For example, one hypothesis, influenced by Piagetian theory, argues that revision requires the ability to “decenter” (Bradford, 1983; Kroll, 1978)—that is, to think like a reader instead of a writer. One of Piaget's observations is that persons identified as concrete operational reasoners have difficulty switching perspectives. If sitting in the back of a classroom, for example, a person may have trouble sketching the room from the perspective of a lecturer standing in front. By analogy, novice writers may have difficulty imagining their drafts from a reader's perspective. If a passage seems clear to the writer, he or she believes that it ought to be immediately clear to the reader also. Novice writers may simply not recognize their reader's confusion and consequently not recognize the need to fill in gaps, to link new information to old information, or to arrange material in the order needed by readers.

Related theories emphasize students' lack of familiarity with academic genres or with the complexity of addressing rhetorical problems (purpose, audience, genre) as well as subject matter problems. What drives revision for mature writers is their awareness of the complex conversation that a piece of writing must join—how its argument must accommodate objections raised by a skeptical reader, for example, while also following the conventions of the genre and contributing something new to the conversation. Expert writers can concentrate on only one or two problems at a time. They need multiple drafts in order to work through their many different goals and rhetorical constraints.

Another contributing factor may be the difficulty of getting a bird's‐eye view of a draft when composing on screen. During the early days of word processing, several researchers (Daiute, 1986; Hawisher, 1987) showed that although word processing facilitates sentence‐level revision as well as some larger‐scale revisions such as additions, deletions, and block moves of text, it may actually discourage major reconceptualizing of a text—the kind of global revision that leads to substantial dismantling and rewriting.
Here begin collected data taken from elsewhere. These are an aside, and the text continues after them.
/-! ### Resets of clusters -/

/-- Clusters are reset: cores, sequencers, dispatchers, stores and tags (R548 step 3). -/
def State.clearClusters (s : State) (cl : Nat → Bool) : State :=
  let gone := fun (a : Nat) =>
    (decide (cisternBase ≤ a ∧ a < cisternBase + 100 * (8 * mib)) && cl ((a - cisternBase) / (8 * mib)))
    || (decide (coreStoreBase ≤ a ∧ a < coreStoreBase + 1200 * mib) && cl ((a - coreStoreBase) / mib / 12))
  let s1 := ((s.cutLists cl).dropSignals cl).clearTags cl |>.dropHist cl
  { s1 with
    mem := { s1.mem with
      cells := s1.mem.cells.filter fun kv => !gone kv.1
      poison := s1.mem.poison.filter fun l => !gone (64 * l) }
    co := { s1.co with
      core := s1.co.core.filter fun (kv : Nat × TCore) => !cl (coreCluster kv.1)
      clu := s1.co.clu.filter fun (kv : Nat × Cluster) => !cl kv.1 } }

/-- A map's entry, changed where its key is among some. -/
def entryIf {α : Type} (p : Nat → Bool) (f : α → α) (kv : Nat × α) : Nat × α := if p kv.1 then (kv.1, f kv.2) else kv

/-- The stack blocks of some stacks are reset with their die (R693, R783, R785): counters, error bits and MC_CTL return to
their reset values, and caches and sketches are empty. What says where a directory, fountain area, pool ring and journal
lie stays, since the die serves their rows again (R666), and so do the use counts (R160). Assumption log entry 134. -/
def State.clearStacks (s : State) (gone : Nat → Bool) : State :=
  { s with
    mc := s.mc.map (entryIf gone fun r => { trainRetired := r.trainRetired })
    ch := s.ch.map fun (kv : Nat × Channel) => if gone (kv.1 / 32) then (kv.1, { kv.2 with corr := 0, uncorr := 0, ode := 0 }) else kv
    cx := s.cx.map (entryIf gone fun x => { use := x.use })
    uu := s.uu.map (entryIf gone fun u => { u with werr := false, rows := 0 })
    lk := { s.lk with
      luRows := s.lk.luRows.filter fun (kv : Nat × W32) => !gone kv.1
      luRem := s.lk.luRem.filter fun (kv : Nat × Nat) => !gone kv.1 }
    bd := { s.bd with
      st := s.bd.st.map (entryIf gone fun b => { b with
        cfgErr := false, load := 0, loadRem := 0, setPois := 0, full := 0, abandon := 0, rload := [], rloadRem := [], recent := [] })
      sketches := s.bd.sketches.map fun (kv : Nat × Sketch) => if gone kv.2.stack then (kv.1, { kv.2 with ctr := [] }) else kv } }

/-- Block numbers of idle requests (R709): partitions 0 to 15, dies from 16, pairs from 32, the steward 48. -/
abbrev blkDie (d : Nat) : Nat := 16 + d
abbrev blkPair (n : Nat) : Nat := 32 + n
abbrev blkSteward : Nat := 48

/-- RSTC_IDLE_TIMEOUT in ns: values below 1,000 read back as 1,000 (R717). -/
def ResetState.idleNs (r : ResetState) : Nat := max 1000 r.idleTmo.toNat

/-- An idle request is sent, with the timeout in force (R709, R717). -/
def State.idleRequest (s : State) (b : Nat) : State :=
  { s with rst := { s.rst with idleReqs := s.rst.idleReqs.set b (s.time.now + s.rst.idleNs) } }
def State.idleEnd (s : State) (b : Nat) : State :=
  { s with rst := { s.rst with idleReqs := s.rst.idleReqs.del b } }

/-- Count a block reset (R711). -/
def State.countBlock (s : State) (code : Nat) : State :=
  { s with bak := { s.bak with cnt := s.bak.cnt.upd 0 code satInc } }

/-- The record of a recovery begun (R829). -/
def State.recovery (s : State) (rung p cls inst : Nat) : State :=
  s.fault { mkFault cls inst (0x0C00 + rung) with rung := rung, part := p }

/-- Every work list in flight of a partition completes as torn, and its entries follow with a status (R548 step 4). -/
def State.tearAll (s : State) (p : Nat) (n : Nstat) : State :=
  let s1 := (s.co.wls.filter fun kv => kv.2.part == p).foldl (fun st kv => st.wlTear kv.1 n) s
  (s1.part p).lists.foldl (fun st l => st.sbFinish p l n) s1

/-- A partition enters RESETTING; a reset under way goes on with its first entry state. -/
def State.enterReset (s : State) (p : Nat) : State :=
  let pt := s.part p
  let s1 := s.updPart p fun x => { x with
    st := .resetting, prev := if pt.st == .resetting then pt.prev else pt.st
    teardown := false, switching := none, halted := false, downAt := s.time.now }
  (s1.mapCores (fun c => pt.cl.getLsbD c) TCore.halt).irqEvent 5

/-- Partitions that hold a cluster of a die. -/
def State.partsOnDie (s : State) (d : Nat) : List Nat :=
  (List.range 16).filter fun p =>
    (s.part p).st.holds && (List.range 25).any fun k => (s.part p).cl.getLsbD (25 * d + k)

def State.diesOf (s : State) (p : Nat) : List Nat :=
  (List.range 4).filter fun d => (List.range 25).any fun k => (s.part p).cl.getLsbD (25 * d + k)

/-- A compute-die reset begins (R666): every partition on the die enters RESETTING. A second one of a die within 10 s is
a device reset, and a fault on a die held in its reset is absorbed (R667). -/
def State.dieReset (s : State) (d : Nat) (cls : Nat := 8) (inst : Nat := 9) : State :=
  let again := match s.rst.lastDieRst.find d with
    | some t => decide (s.time.now < t + 10000000000)
    | none => false
  if s.rst.dieRst.contains d || (s.rst.idleReqs.find (blkDie d)).isSome then s
  else if again then s.deviceReset 6
  else
    let ps := s.partsOnDie d
    let inst' := if inst = 9 then d else inst
    let s1 := (s.recovery 3 0xFF cls inst').countBlock 10
    let s2 := ps.foldl (fun st p => ((st.enterReset p).idleEnd p).tearAll p .reset) s1
    let s3 := { s2 with rst := { s2.rst with lastDieRst := s2.rst.lastDieRst.set d s.time.now } }
    s3.idleRequest (blkDie d)

/-- A partition reset begins (R548); a fault in a partition that is being reset climbs to its dies (R667). -/
def State.partReset (s : State) (p : Nat) (cls : Nat := 8) (inst : Nat := 9) : State :=
  let pt := s.part p
  if pt.st == .resetting then (s.diesOf p).foldl (fun st d => st.dieReset d) s
  else
    let inst' := if inst = 9 then (s.diesOf p).headD 4 else inst
    let s1 := ((s.recovery 2 p cls inst').countBlock 11).updPart p fun x => { x with resets := satInc x.resets }
    (s1.enterReset p).idleRequest p

/-- A context teardown begins (R547 steps 1 and 2): streams stop, signals are discarded, and lookup lists lose their
context. A second fault during one is a partition reset. -/
def State.teardown (s : State) (p : Nat) (cls inst : Nat) (exc : Bool := false) : State :=
  let pt := s.part p
  let mine := fun (c : Nat) => pt.cl.getLsbD c
  if !pt.st.holds then s
  else if pt.st == .resetting || pt.teardown then s.partReset p cls inst
  else
    let s0 := if pt.switching.isSome && pt.ctxV then s.unsave pt.ctx.toNat else s
    let s1 := (s0.recovery 1 p cls inst).updPart p fun x => { x with
      teardown := true, teardowns := satInc x.teardowns, downAt := s.time.now, downExc := exc
      switching := none }
    ((s1.mapCores mine TCore.halt).dropSignals mine).tearLists mine

/-- A fault of a unit in a cluster: the context it belongs to is torn down; with no partition there is none. -/
def State.tearCluster (s : State) (c : Nat) (cls inst : Nat) : State :=
  match s.partOf c with
  | some p => s.teardown p cls inst
  | none => s

/-- Steps 1 and 2 of a teardown are done: no list of its context is left in the dispatchers and lookup units (R547). -/
def State.teardownReady (s : State) (p : Nat) : Bool :=
  (s.part p).teardown && !s.lk.lists.any (fun l => (s.part p).cl.getLsbD l.cluster)

/-- PART_STOP takes hold (R524): admission closes, and ABORT ends waiting entries and the context. -/
def State.stopNow (s : State) (p : Nat) (c : StopCmd) : State :=
  let s1 := s.updPart p fun x => { x with st := .stopping, stop := some c, stopWait := none }
  if c.abort then
    let s2 := (s1.used p).foldl (fun st i =>
      if (st.astE ((st.part p).entry i)).st.waiting then st.astDone p i .abort else st) s1
    if (s2.part p).ctxV || !(s2.streams p).isEmpty then s2.teardown p 0 c.q else s2
  else s1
By revising from the screen rather than from a hard copy, writers see only narrow windows of their text rather than the whole. Global revision often requires the writer to revisit earlier passages, to compare, for example, a point being made on page 7 with what was forecast on page 2. Such a bird's‐eye overview of a text is easier with hard copy than on screen, where scrolling backward is time‐consuming. (The difference between revising on screen versus paper is analogous to reading on an e‐reader such as Kindle versus on paper, where you can quickly flip to the table of contents, the index, or previous pages.)

Whatever the cause of students' failure to revise, teachers need to create an academic environment that encourages revision. The importance of revision has been highlighted by the NSSE/WPA research on writing assignments that contribute to deep learning (Anderson, Anson, Gonyea, and Paine, 2015, 2016). This research identifies the presence of “interactive elements” in an assignment as the first of three criteria for best practices. These interactive elements include building into the assignment opportunities for in‐class brainstorming, peer review, teacher feedback on drafts, or visits to a writing center. (See chapter 4 for further discussion of the NSSE/WPA research.)